• What is required:
Once you reach the line containing "unfold takeVerdict", write out that line and every remaining line of the records exactly.

• Extracted data:
= Beginning of Section =
/-- R9, R16, R177: a success sets the failure count to 0, ends the attempt and, in REJOINING, makes the
line state ON and releases LINE_OFF. The station takes its own frame, and the frame's slot empties unless it
changed meanwhile (R10): a STATUS-A or STATUS-B writes the own entry and restarts its timer (R12, R13, R22),
and a fresh STATUS-A is marked (R41); a VERDICT is counted (R61); an ORDER is adopted as a peer's would be and
restarts the repeat timer (R14, R71); a SURGE frame's newer epoch is adopted (R119). That ACT takes FRAME_SENT
before the report of an own VERDICT is the model's choice of log 46, where R201 allows either order. The own
CLAIM is OwnClaimTakenBecomesPending. -/
def Obligations.SuccessSendsTheFrame : Prop :=
  ∀ (s : State) (a : Attempt), s.lif.attempt = some a →
    ∃ t, exec .attemptSuccess s = .next t ∧ t.lif.failures = 0 ∧ t.lif.attempt = none ∧
      (s.lif.line = .rejoining → t.lif.line = .on ∧ t.fmn.lineOff = false) ∧
      (s.lif.line ≠ .rejoining → t.lif.line = s.lif.line ∧ t.fmn.lineOff = s.fmn.lineOff) ∧
      t.cfs = s.cfs ∧ t.lpt = s.lpt ∧ t.pins = s.pins ∧
      t.mtc.left = s.mtc.left ∧ t.mtc.right = s.mtc.right ∧
      (∀ c, a.frame = .statusB c →
        t.lif.statusBSlot = (a.touched && s.lif.statusBSlot) ∧ t.lif.sinceStatusB = some 0 ∧
        (∀ e, s.entry s.own = some e → t.entry s.own = some { e with
          presence := .live, age := 0, up := c.up, down := c.down, weight := c.weight,
          tidal := c.tidal, epoch := c.epoch })) ∧
      (∀ c, a.frame = .statusA c →
        t.lif.statusASlot = (a.touched && s.lif.statusASlot) ∧ t.lif.sinceStatusA = some 0 ∧
        t.clu.freshTaken = (s.clu.freshTaken || c.fresh) ∧
        (∀ e, s.entry s.own = some e → t.entry s.own = some { e with
          presence := .live, age := 0, opening := some c.opening, committed := some c.committed,
          lastNumber := c.number, lastOutcome := c.outcome, service := c.service,
          fresh := c.fresh, moving := c.moving, degraded := c.degraded })) ∧
      (∀ c, a.frame = .verdict c →
        t.lif.verdictSlots = (if a.touched then s.lif.verdictSlots
          else s.lif.verdictSlots.filter fun v => v.claimant != c.claimant) ∧
        t.act = (countEvent (if c.verdict = .consent then .verdictConsentSent
          else .verdictDemurSent) (countEvent .frameSent s)).act) ∧
      (∀ c, a.frame = .order c → s.cfs.out = false →
        t.lif.orderSlot = (if a.touched then s.lif.orderSlot else none) ∧
        (s.lif.line ≠ .off → t.lif.repeatTimer = some 5000) ∧
        t.shu.order = (if adoptsOrder s.shu.order c then
          some { stamp := c.stamp, aggregate := c.aggregate, origin := s.own }
          else s.shu.order)) ∧
      (∀ e, a.frame = .surge e → e < 16 → s.pins.surgeIn = false → s.stageCondition = false →
        t.lif.surgeSlot = (if a.touched then s.lif.surgeSlot else none) ∧
        t.stm.settled = s.stm.settled ∧
        t.stm.epoch = (if 1 ≤ (e + 16 - s.stm.epoch) % 16 ∧ (e + 16 - s.stm.epoch) % 16 ≤ 7
          then e else s.stm.epoch))
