@[simp] theorem listenEnd_frame (s : State) :
    (listenEnd s).shu = s.shu ∧
    (listenEnd s).stm = s.stm ∧
    (listenEnd s).mtc = s.mtc ∧
    (listenEnd s).fmn = s.fmn ∧
    (listenEnd s).lpt = s.lpt ∧
    (listenEnd s).cfs = s.cfs ∧
    (listenEnd s).pins = s.pins ∧
    (listenEnd s).freeCount = s.freeCount ∧
    (listenEnd s).pending = s.pending := by
  unfold listenEnd
  repeat' (first | split | dsimp only)
  all_goals simp [*]

@[simp] theorem takeStatusA_frame (b : Nat) (c : StatusA) (s : State) :
    (takeStatusA b c s).stm = s.stm ∧
    (takeStatusA b c s).fmn = s.fmn ∧
    (takeStatusA b c s).lpt = s.lpt ∧
    (takeStatusA b c s).cfs = s.cfs ∧
    (takeStatusA b c s).pins = s.pins ∧
    (takeStatusA b c s).freeCount = s.freeCount ∧
    (takeStatusA b c s).pending = s.pending := by
  unfold takeStatusA
  repeat' (first | split | dsimp only)
  all_goals simp [*]

@[simp] theorem takeStatusB_frame (b : Nat) (c : StatusB) (s : State) :
    (takeStatusB b c s).fmn = s.fmn ∧
    (takeStatusB b c s).lpt = s.lpt ∧
    (takeStatusB b c s).cfs = s.cfs ∧
    (takeStatusB b c s).pins = s.pins ∧
    (takeStatusB b c s).freeCount = s.freeCount ∧
    (takeStatusB b c s).pending = s.pending := by
  unfold takeStatusB
  repeat' (first | split | dsimp only)
  all_goals simp [*]

@[simp] theorem takeOwnStatusA_frame (c : StatusA) (s : State) :
    (takeOwnStatusA c s).lif = s.lif ∧
    (takeOwnStatusA c s).clu = s.clu ∧
    (takeOwnStatusA c s).shu = s.shu ∧
    (takeOwnStatusA c s).osl = s.osl ∧
    (takeOwnStatusA c s).stm = s.stm ∧
    (takeOwnStatusA c s).mtc = s.mtc ∧
    (takeOwnStatusA c s).fmn = s.fmn ∧
    (takeOwnStatusA c s).lpt = s.lpt ∧
    (takeOwnStatusA c s).cfs = s.cfs ∧
    (takeOwnStatusA c s).act = s.act ∧
    (takeOwnStatusA c s).pins = s.pins ∧
    (takeOwnStatusA c s).freeCount = s.freeCount ∧
    (takeOwnStatusA c s).pending = s.pending := by
  unfold takeOwnStatusA
  repeat' (first | split | dsimp only)
  all_goals simp [*]

@[simp] theorem takeOwnStatusB_frame (c : StatusB) (s : State) :
    (takeOwnStatusB c s).lif = s.lif ∧
    (takeOwnStatusB c s).clu = s.clu ∧
    (takeOwnStatusB c s).shu = s.shu ∧
    (takeOwnStatusB c s).osl = s.osl ∧
    (takeOwnStatusB c s).stm = s.stm ∧
    (takeOwnStatusB c s).mtc = s.mtc ∧
    (takeOwnStatusB c s).fmn = s.fmn ∧
    (takeOwnStatusB c s).lpt = s.lpt ∧
    (takeOwnStatusB c s).cfs = s.cfs ∧
    (takeOwnStatusB c s).act = s.act ∧
    (takeOwnStatusB c s).pins = s.pins ∧
    (takeOwnStatusB c s).freeCount = s.freeCount ∧
    (takeOwnStatusB c s).pending = s.pending := by
  unfold takeOwnStatusB
  repeat' (first | split | dsimp only)
  all_goals simp [*]

@[simp] theorem writeBound_frame (b : Nat) (x : Span) (s : State) :
    (writeBound b x s).shu = s.shu ∧
    (writeBound b x s).osl = s.osl ∧
    (writeBound b x s).stm = s.stm ∧
    (writeBound b x s).mtc = s.mtc ∧
    (writeBound b x s).fmn = s.fmn ∧
    (writeBound b x s).lpt = s.lpt ∧
    (writeBound b x s).cfs = s.cfs ∧
    (writeBound b x s).act = s.act ∧
    (writeBound b x s).pins = s.pins ∧
    (writeBound b x s).freeCount = s.freeCount ∧
    (writeBound b x s).pending = s.pending := by
  unfold writeBound
  repeat' (first | split | dsimp only)
  all_goals simp [*]

@[simp] theorem grantClaim_frame (s : State) :
    (grantClaim s).ptb = s.ptb ∧
    (grantClaim s).shu = s.shu ∧
    (grantClaim s).osl = s.osl ∧
    (grantClaim s).stm = s.stm ∧
    (grantClaim s).fmn = s.fmn ∧
    (grantClaim s).lpt = s.lpt ∧
    (grantClaim s).cfs = s.cfs ∧
    (grantClaim s).pins = s.pins ∧
    (grantClaim s).freeCount = s.freeCount ∧
    (grantClaim s).pending = s.pending := by
  unfold grantClaim
  repeat' (first | split | dsimp only)
  all_goals simp [*]

@[simp] theorem demurClaim_frame (s : State) :
    (demurClaim s).ptb = s.ptb ∧
    (demurClaim s).shu = s.shu ∧
    (demurClaim s).osl = s.osl ∧
    (demurClaim s).stm = s.stm ∧
    (demurClaim s).mtc = s.mtc ∧
    (demurClaim s).fmn = s.fmn ∧
    (demurClaim s).lpt = s.lpt ∧
    (demurClaim s).cfs = s.cfs ∧
    (demurClaim s).pins = s.pins ∧
    (demurClaim s).freeCount = s.freeCount ∧
    (demurClaim s).pending = s.pending := by
  unfold demurClaim
  repeat' (first | split | dsimp only)
  all_goals simp [*]

@[simp] theorem applyVerdicts_frame (s : State) :
    (applyVerdicts s).ptb = s.ptb ∧
    (applyVerdicts s).shu = s.shu ∧
    (applyVerdicts s).osl = s.osl ∧
    (applyVerdicts s).stm = s.stm ∧
    (applyVerdicts s).fmn = s.fmn ∧
    (applyVerdicts s).lpt = s.lpt ∧
    (applyVerdicts s).cfs = s.cfs ∧
    (applyVerdicts s).pins = s.pins ∧
    (applyVerdicts s).freeCount = s.freeCount ∧
    (applyVerdicts s).pending = s.pending := by
  unfold applyVerdicts
  repeat' (first | split | dsimp only)
  all_goals simp [*]

@[simp] theorem takeOwnClaim_frame (c : ClaimContent) (s : State) :
    (takeOwnClaim c s).ptb = s.ptb ∧
    (takeOwnClaim c s).shu = s.shu ∧
    (takeOwnClaim c s).osl = s.osl ∧
    (takeOwnClaim c s).stm = s.stm ∧
    (takeOwnClaim c s).fmn = s.fmn ∧
    (takeOwnClaim c s).lpt = s.lpt ∧
    (takeOwnClaim c s).cfs = s.cfs ∧
    (takeOwnClaim c s).pins = s.pins ∧
    (takeOwnClaim c s).freeCount = s.freeCount ∧
    (takeOwnClaim c s).pending = s.pending := by
  unfold takeOwnClaim
  repeat' (first | split | dsimp only)
  all_goals simp [*]

@[simp] theorem recordVerdict_frame (b : Nat) (v : Verdict) (s : State) :
    (recordVerdict b v s).lif = s.lif ∧
    (recordVerdict b v s).ptb = s.ptb ∧
    (recordVerdict b v s).shu = s.shu ∧
    (recordVerdict b v s).osl = s.osl ∧
    (recordVerdict b v s).stm = s.stm ∧
    (recordVerdict b v s).mtc = s.mtc ∧
    (recordVerdict b v s).fmn = s.fmn ∧
    (recordVerdict b v s).lpt = s.lpt ∧
    (recordVerdict b v s).cfs = s.cfs ∧
    (recordVerdict b v s).act = s.act ∧
    (recordVerdict b v s).pins = s.pins ∧
    (recordVerdict b v s).freeCount = s.freeCount ∧
    (recordVerdict b v s).pending = s.pending := by
  unfold recordVerdict
  repeat' (first | split | dsimp only)
  all_goals simp [*]

@[simp] theorem takeVerdict_frame (b : Nat) (c : VerdictContent) (s : State) :
    (takeVerdict b c s).ptb = s.ptb ∧
    (takeVerdict b c s).shu = s.shu ∧
    (takeVerdict b c s).osl = s.osl ∧
    (takeVerdict b c s).stm = s.stm ∧
    (takeVerdict b c s).fmn = s.fmn ∧
    (takeVerdict b c s).lpt = s.lpt ∧
    (takeVerdict b c s).cfs = s.cfs ∧
    (takeVerdict b c s).pins = s.pins ∧
    (takeVerdict b c s).freeCount = s.freeCount ∧
    (takeVerdict b c s).pending = s.pending := by
  unfold takeVerdict
  repeat' (first | split | dsimp only)
  all_goals simp [*]

@[simp] theorem judgeClaim_frame (b : Nat) (c : ClaimContent) (s : State) :
    (judgeClaim b c s).shu = s.shu ∧
    (judgeClaim b c s).osl = s.osl ∧
    (judgeClaim b c s).stm = s.stm ∧
    (judgeClaim b c s).mtc = s.mtc ∧
    (judgeClaim b c s).fmn = s.fmn ∧
    (judgeClaim b c s).lpt = s.lpt ∧
    (judgeClaim b c s).cfs = s.cfs ∧
    (judgeClaim b c s).act = s.act ∧
    (judgeClaim b c s).pins = s.pins ∧
    (judgeClaim b c s).freeCount = s.freeCount ∧
    (judgeClaim b c s).pending = s.pending := by
  unfold judgeClaim
  repeat' (first | split | dsimp only)
  all_goals simp [*]

@[simp] theorem takeClaim_frame (b : Nat) (c : ClaimContent) (s : State) :
    (takeClaim b c s).shu = s.shu ∧
    (takeClaim b c s).osl = s.osl ∧
    (takeClaim b c s).stm = s.stm ∧
    (takeClaim b c s).mtc = s.mtc ∧
    (takeClaim b c s).fmn = s.fmn ∧
    (takeClaim b c s).lpt = s.lpt ∧
    (takeClaim b c s).cfs = s.cfs ∧
    (takeClaim b c s).act = s.act ∧
    (takeClaim b c s).pins = s.pins ∧
    (takeClaim b c s).freeCount = s.freeCount ∧
    (takeClaim b c s).pending = s.pending := by
  unfold takeClaim
  repeat' (first | split | dsimp only)
  all_goals simp [*]

@[simp] theorem claimLineOff_frame (s : State) :
    (claimLineOff s).ptb = s.ptb ∧
    (claimLineOff s).shu = s.shu ∧
    (claimLineOff s).osl = s.osl ∧
    (claimLineOff s).stm = s.stm ∧
    (claimLineOff s).fmn = s.fmn ∧
    (claimLineOff s).lpt = s.lpt ∧
    (claimLineOff s).cfs = s.cfs ∧
    (claimLineOff s).act = s.act ∧
    (claimLineOff s).pins = s.pins ∧
    (claimLineOff s).freeCount = s.freeCount ∧
    (claimLineOff s).pending = s.pending := by
  unfold claimLineOff
  repeat' (first | split | dsimp only)
  all_goals simp [*]

@[simp] theorem deliver_frame (b : Nat) (f : Frame) (s : State) :
    (deliver b f s).fmn = s.fmn ∧
    (deliver b f s).lpt = s.lpt ∧
    (deliver b f s).cfs = s.cfs ∧
    (deliver b f s).pins = s.pins ∧
    (deliver b f s).freeCount = s.freeCount ∧
    (deliver b f s).pending = s.pending := by
  unfold deliver
  repeat' (first | split | dsimp only)
  all_goals simp [*]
= End of Section =
• Answer section:
  unfold takeVerdict
  repeat' (first | split | dsimp only)
  all_goals simp [*]

@[simp] theorem judgeClaim_frame (b : Nat) (c : ClaimContent) (s : State) :
    (judgeClaim b c s).shu = s.shu ∧
    (judgeClaim b c s).osl = s.osl ∧
    (judgeClaim b c s).stm = s.stm ∧
    (judgeClaim b c s).mtc = s.mtc ∧
    (judgeClaim b c s).fmn = s.fmn ∧
    (judgeClaim b c s).lpt = s.lpt ∧
    (judgeClaim b c s).cfs = s.cfs ∧
    (judgeClaim b c s).act = s.act ∧
    (judgeClaim b c s).pins = s.pins ∧
    (judgeClaim b c s).freeCount = s.freeCount ∧
    (judgeClaim b c s).pending = s.pending := by
  unfold judgeClaim
  repeat' (first | split | dsimp only)
  all_goals simp [*]

@[simp] theorem takeClaim_frame (b : Nat) (c : ClaimContent) (s : State) :
    (takeClaim b c s).shu = s.shu ∧
    (takeClaim b c s).osl = s.osl ∧
    (takeClaim b c s).stm = s.stm ∧
    (takeClaim b c s).mtc = s.mtc ∧
    (takeClaim b c s).fmn = s.fmn ∧
    (takeClaim b c s).lpt = s.lpt ∧
    (takeClaim b c s).cfs = s.cfs ∧
    (takeClaim b c s).act = s.act ∧
    (takeClaim b c s).pins = s.pins ∧
    (takeClaim b c s).freeCount = s.freeCount ∧
    (takeClaim b c s).pending = s.pending := by
  unfold takeClaim
  repeat' (first | split | dsimp only)
  all_goals simp [*]

@[simp] theorem claimLineOff_frame (s : State) :
    (claimLineOff s).ptb = s.ptb ∧
    (claimLineOff s).shu = s.shu ∧
    (claimLineOff s).osl = s.osl ∧
    (claimLineOff s).stm = s.stm ∧
    (claimLineOff s).fmn = s.fmn ∧
    (claimLineOff s).lpt = s.lpt ∧
    (claimLineOff s).cfs = s.cfs ∧
    (claimLineOff s).act = s.act ∧
    (claimLineOff s).pins = s.pins ∧
    (claimLineOff s).freeCount = s.freeCount ∧
    (claimLineOff s).pending = s.pending := by
  unfold claimLineOff
  repeat' (first | split | dsimp only)
  all_goals simp [*]

@[simp] theorem deliver_frame (b : Nat) (f : Frame) (s : State) :
    (deliver b f s).fmn = s.fmn ∧
    (deliver b f s).lpt = s.lpt ∧
    (deliver b f s).cfs = s.cfs ∧
    (deliver b f s).pins = s.pins ∧
    (deliver b f s).freeCount = s.freeCount ∧
    (deliver b f s).pending = s.pending := by
  unfold deliver
  repeat' (first | split | dsimp only)
  all_goals simp [*]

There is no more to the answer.